Не успел я проводить мисс Оуэн, как в кабинет буквально влетел на всех парах Лисянский.

— Клокачев вернулся!

— Чего ж ты ждешь? Зови!

— Прошу прощения, Константин Николаевич, но «Бульдог» еще в канале. О его прибытии сообщили по оптическому телеграфу!

— Вот оно что. Но как только прибудет, сразу ко мне!

— Слушаюсь!

— И всех начальников отрядов.

Примерно через полтора часа Клокачев бодрым шагом вошел в зал, где собрались все местное начальство, начиная вашим покорным слугой и кончая командирами дивизионов канонерок Мейснером и Левицким.

— Говори, Василий Николаевич, — поощрил я капитан-лейтенанта. — Здесь все свои.

— Ваше императорское высочество, — начал тот. — Ваше повеление исполнено. Вот депеша от коменданта Бомарзунда!

— Славно, — бегло пробежал глазами документ, после чего сунул его Лисянскому. — Как обстановка на Аландах?

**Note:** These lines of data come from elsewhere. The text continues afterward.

-- ==== Sys2Proof/Machine/Finalize.lean ====
section
/-!
DEFINITION. The command FINAL (43_finalize_readout.md): padding, the size limit, sealing for readout.
-/

namespace Sys2Proof.Machine

/-- The effect of FINAL once the size check has passed (R172). It writes no byte of `BUF`: padding is not stored (R173). -/
def sealPayload (s : State) : State :=
  { s with padLen := BitVec.ofNat 32 (padLength s.rawLen.toNat), st := .finalized, last := .ok }

/-- FINAL (R172): SIZE if the padded length exceeds 8192 (R174), otherwise the payload is padded and sealed. -/
def execFinal (s : State) : Host.Outcome State Fault Refusal :=
  runCommand .final (fun s =>
    if maxPayload < padLength s.rawLen.toNat then .next (s.raise .size (encode .final))
    else .next (sealPayload s)) s

end Sys2Proof.Machine
end

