-- ==== Sys2Proof/Certificates/Slice0/Obligations.lean ====
section
/-!
DEFINITION. The statements about the PEF, each formalising a numbered rule of spec/ or resting on some of them. A result is stated
as the whole next state, so that it says what a command leaves unchanged as well as what it writes; `BUF` is described by the
byte at every address.
-/

open Sys2Proof Sys2Proof.Machine Sys2Proof.Safety

/-! ### Encoding -/

/-- Formats Z, B, M and P (R82 to R85) drop no bit: decoding the word of a command gives the command back, at every value of every
field. -/
def Obligations.DecodeEncodeRoundTrip : Prop :=
  ∀ i : Instr, decode (encode i) = .ok i

/-- Each word has one meaning (R80, R86): the word of the decoded command is the word itself. -/
def Obligations.EncodeDecodeRoundTrip : Prop :=
  ∀ (w : Word) (i : Instr), decode w = .ok i → encode i = w

/-- R89: the three kinds of illegal encodings are exactly the words that decode to no well-formed command. -/
def Obligations.LegalWordsAreWellFormedCommands : Prop :=
  ∀ w : Word, (encodingOk w = true ↔ wordLegal w) ∧ (wordLegal w ↔ ∃ i, decode w = .ok i ∧ wellFormed i = true)

/-- R86, the opcode map: which words select which command. -/
def Obligations.OpcodeMapSelectsByWord : Prop :=
  ∀ w : Word,
    (decode w = .ok .nop ↔ w = 0x00000000) ∧
    (decode w = .ok .final ↔ w = 0x50000000) ∧
    ((∃ b, decode w = .ok (.init b)) ↔ w.toNat / 2 ^ 8 = 0x100000) ∧
    ((∃ b, decode w = .ok (.setbrt b)) ↔ w.toNat / 2 ^ 8 = 0x200000) ∧
    ((∃ b d s m n, decode w = .ok (.addmsg b d s m n)) ↔ w.toNat / 2 ^ 28 = 0x3) ∧
    ((∃ v y x, decode w = .ok (.setpix v y x)) ↔ w.toNat / 2 ^ 28 = 0x4) ∧
    (decode w = .error .reservedOpcode ↔ 0x6 ≤ w.toNat / 2 ^ 28)

/-- R99, the example words, and the lines of R97 and R98 they are assembled from. -/
def Obligations.ExampleWordsDecode : Prop :=
  decode 0x00000000 = .ok .nop ∧ decode 0x10000010 = .ok (.init 0x10) ∧ decode 0x20000030 = .ok (.setbrt 0x30) ∧
  decode 0x32000001 = .ok (.addmsg false false 4 0 1) ∧ decode 0x3FC00002 = .ok (.addmsg true true 7 8 2) ∧
  decode 0x49800009 = .ok (.setpix true 3 9) ∧ decode 0x41800009 = .ok (.setpix false 3 9) ∧
  decode 0x50000000 = .ok .final ∧
  assemble .nop = some 0x00000000 ∧ assemble (.init 0x10) = some 0x10000010 ∧
  assemble (.setbrt 0x30) = some 0x20000030 ∧ assemble (.addmsg 1 4 0 false false) = some 0x32000001 ∧
  assemble (.addmsg 2 7 8 true true) = some 0x3FC00002 ∧ assemble (.setpix 9 3 none) = some 0x49800009 ∧
  assemble (clrpix 9 3) = some 0x41800009 ∧ assemble .final = some 0x50000000
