-- ==== Sys2Proof/Tests/Slice0.lean ====
section
/-!
SUPPORT. Tests of the model. Expected values are those of spec/95_test_vectors.md (vector and program names V-…, P…, S…), of R99, or
worked by hand from the rule named; the last part shows, for each statement with hypotheses, that concrete data meet them.
-/

namespace Sys2Proof.Tests

open Sys2Proof.Machine Sys2Proof.Safety

/-! ### Helpers -/

/-- The state a step or command answers, or the given one where it stops. -/
def stateOr (s : State) : Host.Outcome State Fault Refusal → State
  | .next t => t
  | .fault _ => s
  | .refused _ => s

/-- The state after some command words. -/
def run (s : State) (ws : List Word) : State := ws.foldl (fun s w => stateOr s (issueWord w s)) s

/-- 2024-05-17 13:45:09, the time of the test vectors. -/
def may17 : Rtc := ⟨2024, 5, 17, 13, 45, 9⟩

/-- R of the test vectors: reset. -/
def stR : State := State.reset.setRtc may17

/-- B0: after `INIT brt=0x00`. -/
def stB0 : State := run stR [0x10000000]

/-- B1: B0 and a message of one column group. -/
def stB1 : State := run stB0 [0x30000001]

/-- B1 and a second message of one column group. -/
def stB2 : State := run stB1 [0x30000001]

/-- F1: B1 and FINAL. -/
def stF1 : State := run stB1 [0x50000000]

/-- After V-FLT-1: an illegal encoding latched from reset. -/
def stX : State := run stR [0x60000000]

/-- A FAULTED state in which a payload had been sealed (V-BRT-5). -/
def stX1 : State := run stF1 [0x20000010]

/-- 16384 bytes of storage (V-FINAL-7). -/
def largeParams : Params := ⟨magicBytes, 16384, by decide, by decide⟩

/-- Reset with 16384 bytes of storage. -/
def stLarge : State := { stR with params := largeParams }

/-- The host issues one word next, and then has `rest` to do. -/
def issuing (s : State) (w : Word) (rest : List HostAct) : State := s.setHost (.command w may17 :: rest)

/-! ### Well-formedness (R89) -/

theorem test_wf_accepts : wellFormed (.init 0x30) = true ∧ wellFormed (.setbrt 0x10) = true ∧
    wellFormed (.addmsg true true 7 8 524287) = true ∧ wellFormed (.setpix true 15 8388607) = true := by decide

theorem test_wf_refuses_init : wellFormed (.init 0x08) = false ∧ wellFormed (.init 0x40) = false := by decide

theorem test_wf_refuses_setbrt : wellFormed (.setbrt 0x31) = false ∧ wellFormed (.setbrt 0xFF) = false := by decide

theorem test_wf_refuses_mode : wellFormed (.addmsg false false 0 9 1) = false ∧
    wellFormed (.addmsg false false 7 15 1) = false := by decide

/-! ### Decoding: words written out from the formats of R82 to R85 -/

theorem test_decode_nop : decode 0b0000_0000000000000000000000000000 = .ok .nop := by rfl

theorem test_decode_init : decode 0b0001_00000000000000000000_00100000 = .ok (.init 0x20) := by rfl

theorem test_decode_setbrt : decode 0b0010_00000000000000000000_00110000 = .ok (.setbrt 0x30) := by rfl

theorem test_decode_addmsg :
    decode 0b0011_1_0_101_0110_0000000000000000011 = .ok (.addmsg true false 5 6 3) := by rfl

theorem test_decode_setpix : decode 0b0100_1_1010_00000000000000000001011 = .ok (.setpix true 10 11) := by rfl

theorem test_decode_final : decode 0b0101_0000000000000000000000000000 = .ok .final := by rfl

theorem test_decode_refuses : decode 0x60000000 = .error .reservedOpcode ∧ decode 0xF0000000 = .error .reservedOpcode ∧
    decode 0x00000001 = .error .reservedField ∧ decode 0x10000110 = .error .reservedField ∧
    decode 0x28000010 = .error .reservedField ∧ decode 0x50000001 = .error .reservedField :=
  ⟨rfl, rfl, rfl, rfl, rfl, rfl⟩

/-- Every field at its largest value (R84, R85). -/
theorem test_decode_largest : decode 0x3FFFFFFF = .ok (.addmsg true true 7 15 524287) ∧
    decode 0x4FFFFFFF = .ok (.setpix true 15 8388607) := ⟨rfl, rfl⟩
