-- ==== Sys2Proof/Machine/HostTypes.lean ====
section
/-! DEFINITION. State of the host interface: queues, completion rings, event rings, admin registers and Strainers (chapter 11). -/

namespace Sys2Proof.Machine

/-- What leaves the device towards the host, the links or the board; the model's own record of it. -/
inductive Out where
  /-- One 64-byte ring record, written as one memory write (R285). -/
  | record (addr : Addr) (entry : Entry)
  /-- A DMA write of a result, export or Strainer buffer. -/
  | dma (addr : Addr) (bytes : List Byte)
  /-- An MSI-X message with its vector. -/
  | msix (vector : BitVec 8)
  /-- A register or latch read value returned on PCIe. -/
  | read (offset : BitVec 24) (value : BitVec 128)
  /-- A frame whose last byte left a port; `errored` when it was ended with an error code (R77). -/
  | frame (port : PortNo) (bytes : List Byte) (errored : Bool)
  /-- A pause frame, or a PFC frame for one class, that the device sends (R81). -/
  | pause (port : PortNo) (cls : Option ClassNo) (quanta : BitVec 16)
  /-- The answer that a lane gives to a coefficient request of its partner (R55). -/
  | tapAnswer (lane : LaneNo) (answer : TapAnswer)
deriving DecidableEq, Repr

/-- A completion that has been decided and not yet written (Table 11.12). -/
structure Comp where
  queue : QueueNo
  index : BitVec 16
  tag : BitVec 32
  status : Status
  rlen : BitVec 8
  result : BitVec 384
deriving DecidableEq, Repr

/-- A command in execution: its submission index and tag, its opcode and parameters, whether a handle
it names was found stale at its start (R317), whether it has begun to act (R322), and the domains it holds
COMMAND votes on (R361). -/
structure Exec where
  index : BitVec 16
  tag : BitVec 32
  opcode : BitVec 16
  param : BitVec 384
  stale : Bool
  begun : Bool
  votes : List Nat
deriving DecidableEq, Repr

/-- A command in execution when the host interface was reset (R287): it runs to the end of its effects, and nothing reports
it. `client` is the handle its COMMAND votes carry. -/
structure Orphan where
  queue : QueueNo
  client : Handle
  exec : Exec
deriving DecidableEq, Repr

/-- An event that has been posted (Table 11.13): its kind, source handle, payload and TB_NS of posting. -/
structure Event where
  kind : BitVec 16
  src : Handle
  payload : BitVec 320
  postNs : BitVec 64
deriving DecidableEq, Repr

/-- Interrupt holdoff of a ring: TB_NS until which no further message is sent, and whether a record was
written meanwhile. -/
structure Irq where
  vector : BitVec 8
  enabled : Bool
  holdNs : Nat          -- length of the holdoff
  untilNs : Nat
  owed : Bool
deriving DecidableEq, Repr

/-- How the reads of a ring that the device writes stand (R286): they go on; one has failed and waits for its retry; or the
retry failed too, and the ring is read no more. -/
inductive RingReads where
  | live | retry | stopped
deriving DecidableEq, Repr

/-- The read of a submission ring that has failed and waits for its retry (R286): none, one of entries from the end of the
read window on, or the re-read of an entry with a wrong LAP. -/
inductive FailedRead where
  | none | window | lap
deriving DecidableEq, Repr

/-- An event ring (R303). `room` counts the entries read with O = 1 and not yet written. -/
structure EvRing where
  base : Addr
  exp : BitVec 5
  irq : Irq
  index : BitVec 16
  lap : BitVec 8
  room : Nat
  reads : RingReads
  held : List Event
  dropped : List (Nat × Nat)   -- per dropped kind: events dropped since the last one delivered
deriving DecidableEq, Repr

/-- A queue's own state (Table 11.10); STALLED is a property of its completion ring. -/
inductive QState where
  | running | halted | destroying | stopped
deriving DecidableEq, Repr

/-- A queue (R291 to R303). `fetched` is the read window: the entries read from the fetch index on that have not been
executed, in index order (R298). -/
structure Queue where
  domain : BitVec 2
  sqBase : Addr
  sqExp : BitVec 5
  pollNs : BitVec 30
  cq : QueueNo
  state : QState
  index : BitVec 16
  lap : BitVec 8
  fetched : List Entry
  windowed : Bool              -- a poll found work, and the device keeps its read window (step 2 of R298)
  failedRead : FailedRead
  inExec : List Exec
  events : Option EvRing
  stallNs : Nat                -- TB_NS spent stalled by its ring
  createdNs : Nat
deriving DecidableEq, Repr

/-- A completion ring (R301). `finished` holds finished commands whose completion is to be written, `held`
the completions held on chip because the ring's next entry has O = 0. -/
structure CRing where
  base : Addr
  exp : BitVec 5
  pollNs : BitVec 30
  irq : Irq
  index : BitVec 16
  lap : BitVec 8
  room : Nat
  reads : RingReads
  finished : List Comp
  held : List Comp
  stalledAt : Option Nat
  oweStall : Option Nat        -- a COMPLETION_STALL waiting for room: TB_NS of the stall
  oweResume : Option Nat       -- a COMPLETION_RESUME waiting for room: its duration
deriving DecidableEq, Repr

/-- One item of a Strainer bank (R308): its header without the ARRIVAL order it was given, its captured
bytes padded to 64, its priority, and that order. -/
structure SItem where
  header : Entry
  bytes : List Byte
  prio : BitVec 3
  arrival : BitVec 64
  kind : BitVec 4
  inPort : PortNo
deriving DecidableEq, Repr

/-- A Strainer (R307 to R310). -/
structure Strainer where
  areaBase : Addr
  nringBase : Addr
  cfg : BitVec 64              -- STR_CFG (Table 11.18)
  fillBank : Bool
  fill : List SItem
  drain : List SItem
  inProgress : Option SItem    -- an item part-way into the area
  areaOff : Nat
  areaUsed : List (Nat × Nat)  -- offset and length of items whose notice is not yet returned, oldest first
  room : Nat
  reads : RingReads
  index : BitVec 16
  lap : BitVec 8
  arrival : BitVec 64          -- the last ARRIVAL given
  dropped : BitVec 64          -- items dropped for a full bank since the previous notice
  irq : Irq
deriving DecidableEq, Repr

/-- The Table Access Window (R125). -/
structure Taw where
  cmd : BitVec 64
  data : Tbl (BitVec 32)       -- TAW_DATA[0 to 15]
  status : BitVec 16
  overrun : Bool
deriving DecidableEq, Repr

/-- The host interface. -/
structure HostState where
  adminSq : Addr
  adminCq : Addr
  adminEq : Addr
  adminCtl : BitVec 64
  adminRunning : Bool
  adminHalted : Bool
  queues : Tbl Queue
  cqs : Tbl CRing
  queueGen : Tbl (BitVec 8)
  cqGen : Tbl (BitVec 8)
  retiring : List Handle       -- handles named by a destroy command in execution (R318)
  orphans : List Orphan
  prot : Tbl (BitVec 32)       -- PROT[0 to 3]
  pageUser : List Nat          -- CTR_PAGE_USER: the pages whose bit is 1, rising
  msixTable : Tbl (BitVec 96)  -- MSI-X table entries by vector: message address and data (R283); an unlisted one is 0
  msixMask : BitVec 256
  msixPend : BitVec 256
  latch : Tbl (BitVec 32)      -- latches of wide registers (R31), by BAR0 offset; one not listed holds its register's value
  taw : Taw
deriving DecidableEq, Repr

end Sys2Proof.Machine
end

— Полковник Бодиско и вверенный ему гарнизон держатся молодцами. Французы с англичанами неоднократно пытались обстреливать крепость, но пока ничего не добились. Однако, силы врага куда больше наших. Яков Андреевич просит подмогу.

— Крепость обложена?

— Не совсем. Там столько мелких островов и проливов, что за всеми не уследишь. Силы союзников разделены. Парусная эскадра по словам полковника Бодиско стоит у Ледзунда, а все паровые корабли находятся в заливе Луумпар. Легкие суда патрулируют окрестности, но не слишком успешно.

— Тебя заметили?

— Когда туда шли, нет. Да и пока в проливе стоял, не сразу сообразили. Британцы, очевидно, думали, что я француз, а те, в свою очередь, полагали, что англичанин. И даже флаг не сразу разглядели.

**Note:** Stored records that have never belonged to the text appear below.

-- ==== Sys2Proof/Machine/Stamp.lean ====
section
/-! DEFINITION. Stamps at the ball and their quality (R242 to R249), and the quality of the time base (R234, R235). -/

namespace Sys2Proof.Machine

/-- Units of 2^-32 ns in 2^-16 ns. -/
def tickUnit : Nat := 65536

/-- An instant rounded to the nearest 0.25 ns, ties to the later value (R242). -/
def roundQuarter (t : Nat) : Nat := (t + 536870912) / 1073741824 * 1073741824

/-- Quality codes (Table 9.4). -/
def qualityCode : Quality → Nat
  | .invalid => 0 | .freerun => 1 | .locked => 2 | .traceable => 3 | .holdover => 4

/-- Fields of TIME_CTL (Table 9.2). -/
def TimeState.traceAssert (t : TimeState) : Bool := bitAt t.ctl 0
def TimeState.ppsReq (t : TimeState) : Bool := bitAt t.ctl 2
def TimeState.refSel (t : TimeState) : Nat := fld t.ctl 4 3
def TimeState.ppsTolNs (t : TimeState) : Nat := fld t.ctl 47 32

/-- The quality that the conditions of Table 9.4 and R235 give. -/
def qualityNow (t : TimeState) : Quality :=
  if !t.set then .invalid
  else if t.refLock then
    if t.traceAssert && (!t.ppsReq || (t.ppsSeen && t.ppsTol)) then .traceable else .locked
  else if t.everLocked then .holdover
  else .freerun

/-- Stamp quality (Table 9.5) at an instant of TB in a slice. Device time advances as TB does between steps, so the second after a step is
a second of TB. -/
def stampQual (s : State) (sl e : Nat) (adapting : Bool) : BitVec 8 :=
  let v := s.viewAt e
  let recent := fun (b : Nat) => decide (b ≤ e) && decide (e ≤ b + secUnit)
  pack 8 [(6, 6, (s.time.slips.any (fun x => x.1 == sl && recent x.2)).toNat),
    (5, 5, (s.time.marks.any (fun m => m.step && recent m.before.tb)).toNat), (4, 4, adapting.toNat),
    (3, 3, (v.supplyEvent e).toNat), (2, 0, qualityCode v.quality)]

/-- A lane that carries a port's stream is in RECOVER or FROZEN (R246). -/
def adapting (s : State) (p : Nat) (x : Port) : Bool :=
  (lanesOf p x).any (fun l => (s.lane l).adapt == .recover || (s.lane l).adapt == .frozen)

/-- A signed field as an integer. -/
def sfld {n : Nat} (x : BitVec n) (hi lo : Nat) : Int :=
  let w := hi + 1 - lo
  let v := fld x hi lo
  if v < 2 ^ (w - 1) then v else (v : Int) - 2 ^ w

/-- A PTP stamp (R249): the stamp, 8 bit times at the port rate, and an adjustment in 2^-8 ns; to 2^-16 ns. -/
def ptpStamp (stamp : TimeVal) (rate : Nat) (adj : Int) : TimeVal :=
  timeOf ((ofTime stamp + 8 * nsUnit / rate : Int) + adj * 16777216).toNat

/-- A signed count as a 64-bit field, saturating. -/
def satSigned (v : Int) : BitVec 64 := BitVec.ofInt 64 (max (-9223372036854775808) (min v 9223372036854775807))

end Sys2Proof.Machine
end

— Неужели такой бардак? Постой-ка, ты сказал, «пока шли туда». А на обратном пути?

— Когда возвращались, пришлось тяжко. Гнались за нами два француза и один британец. «Хекла». Не догнали.

— Они тебя или ты их?

— Всяко бывало, ваше высочество, — одними уголками губ улыбнулся Клокачев. — Говорю же, островов с проливами там много. Не поймешь, кто на кого охотился. Но с божьей помощью вернулись без потерь. Да и лоцман у нас отличный, — подумав, добавил Клокачев.

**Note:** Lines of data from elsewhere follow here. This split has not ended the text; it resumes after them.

/-- A lane sampled at `now`: since the last sample its equaliser has moved within the bounds of Table 2.5 and its counts have
grown, both by what the free value `f` says (assumption 68). -/
def Lane.sample (mode now : Nat) (f : BitVec 384) (x : Lane) : Lane :=
  let n := if x.counting then fld f 380 317 else 0
  { x with
    eq := if x.adapt == .off || x.adapt == .frozen then x.eq
      else x.eq.move (adaptReach mode x.adapt (now - x.sampledNs)) f
    sampledNs := now
    serCount := if x.state == .up then x.serCount + n else x.serCount
    corr := satAdd x.corr n }

/-- The mode of a lane: that of the port it is bound to (R41). -/
def laneMode (s : State) (l : Nat) : Nat :=
  match boundPort s l with
  | none => 0
  | some p => match s.port p with
    | none => 0
    | some x => laneModeOf x.type

/-- A lane is sampled: before each change of its state or adaptation, and by LANE_STATUS_GET. -/
def State.sampleLane (s : State) (l : Nat) : State :=
  (s.modLane l (Lane.sample (laneMode s l) s.tbNs (s.free 384))).drawn

/-- A lane moves to a state. Adaptation starts from where it stands (R50). -/
def Lane.move (st : LaneState) (x : Lane) : Lane :=
  { x with
    state := st, adapt := adaptIn st x.adapt, amLock := st == .up, recoverNs := none
    test := if st == .test then x.test else none }

/-- A lane moves, and a scan that its new state does not carry ends with ABORTED_LINK (R67). -/
def State.moveLane (s : State) (l : Nat) (st : LaneState) : State :=
  let s1 := if scannable st then s else s.endScan l 0x02
  (s1.sampleLane l).modLane l (Lane.move st)

/-- Every lane of a port that is neither RETIRED nor in TEST moves (R46). -/
def State.moveLanes (s : State) (p : Nat) (st : LaneState) : State :=
  match s.port p with
  | none => s
  | some x => foldNats (lanesOf p x) (fun a l =>
      if (a.lane l).state == .retired || (a.lane l).state == .test then a else a.moveLane l st) s

/-- Every lane of a port is in a state. -/
def lanesIn (s : State) (p : Nat) (st : LaneState) : Bool :=
  match s.port p with
  | none => false
  | some x => (lanesOf p x).all (fun l => (s.lane l).state == st)

/-- Update of a port's link. -/
def State.modLink (s : State) (p : Nat) (f : LinkState → LinkState) : State :=
  s.modPort p (fun x => { x with link := f x.link })

/-! ### The link (R78) -/

/-- A link that is up goes down: counted, and every frame toward the port is discarded. -/
def State.linkDown (s : State) (p : Nat) : State :=
  let s1 := s.modLink p (fun k => { k with cleanNs := none })
  if linkUp s p then
    let s2 := s1.modLink p (fun k => { k with up := false, downs := (k.downs ++ [s.tbNs]).drop (k.downs.length - 255) })
    (s2.countPort p 34 1).flushPort p
  else s1

/-! ### Training (R57) -/

/-- The training time-out in force of a lane, in units of 10 ms. -/
def timeoutOf (mode : Nat) (x : Lane) : Nat := if x.timeout = 0 then defaultTimeout mode else x.timeout.toNat

/-- The time-out of a port's training: the shortest among its lanes, in ns (R46). -/
def portTimeout (s : State) (p : Nat) (x : Port) : Nat :=
  (lanesOf p x).foldl (fun a l => min a (10000000 * timeoutOf (laneModeOf x.type) (s.lane l))) 15000000000

/-- A lane at the start of a training: a native transmitter at preset 1; legacy taps at their defaults where training sets
them; the equaliser at its reset values; taps and equaliser as they are where they were retained (R49, R53, R55). -/
def Lane.startTraining (mode : Nat) (x : Lane) : Lane :=
  let t := defaultTaps mode
  let y := { x with trained := true, retained := false, eq := if x.retained then x.eq else {} }
  if mode = 1 then { y with preset := 1 }
  else if x.txCtl || x.retained then y
  else { y with cPre := t.1, cMain := t.2.1, cPost := t.2.2 }

/-- A start of a port's training, into AUTONEG or TRAIN. -/
def State.startTrain (s : State) (p : Nat) (st : LaneState) : State :=
  match s.port p with
  | none => s
  | some x =>
    let s1 := foldNats (lanesOf p x) (fun a l => a.modLane l (Lane.startTraining (laneModeOf x.type))) (s.moveLanes p st)
    s1.modLink p (fun k => { k with
      trainEnd := some (s.tbNs + portTimeout s p x), alignEnd := none, backoffEnd := none })

/-- A port whose lanes all listen and all detect a signal leaves LISTEN, while its chiplet has a reference (Table 2.4, R70,
R394). -/
def State.tryTrain (s : State) (p : Nat) : State :=
  match s.port p with
  | none => s
  | some x =>
    if lanesIn s p .listen && (lanesOf p x).all (fun l => (s.lane l).sigDet) && bitAt s.dev.refclk (p / 128) then
      s.startTrain p (if x.module_ then .train else .autoneg)
    else s

/-- Lanes of a port return to LISTEN, and start again where a signal is there. -/
def State.listen (s : State) (p : Nat) : State :=
  (((s.linkDown p).moveLanes p .listen).modLink p (fun k => { k with trainEnd := none, alignEnd := none, backoffEnd := none })).tryTrain
    p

— Что ж, на Бога надейся, сам не плошай. В целом все ясно. Самуил Иванович, — обернулся я к Мофету. — Остаешься за старшего. Продолжай строить батареи и ремонтировать корабли…

— Ваше императорское высочество, — всполошились адмиралы. — Неужели вы собираетесь лично возглавить экспедицию к Аландам?

— Именно.

— Но мы будем решительно возражать! — в один голос воскликнули Мофет с фон Шанцем.

— Боюсь, это не поможет.

— Но вы не можете подвергать себя такой опасности!

— Негодую вместе с вами, господа! Теперь о деле. Мейснер, Левицкий, — подозвал я сидящих поблизости командиров канонерских дивизионов. — Готовьтесь, к полудню выдвигаемся в полном составе к Аландам. Морской пехоте грузиться на пароходы. Сколько у нас мин?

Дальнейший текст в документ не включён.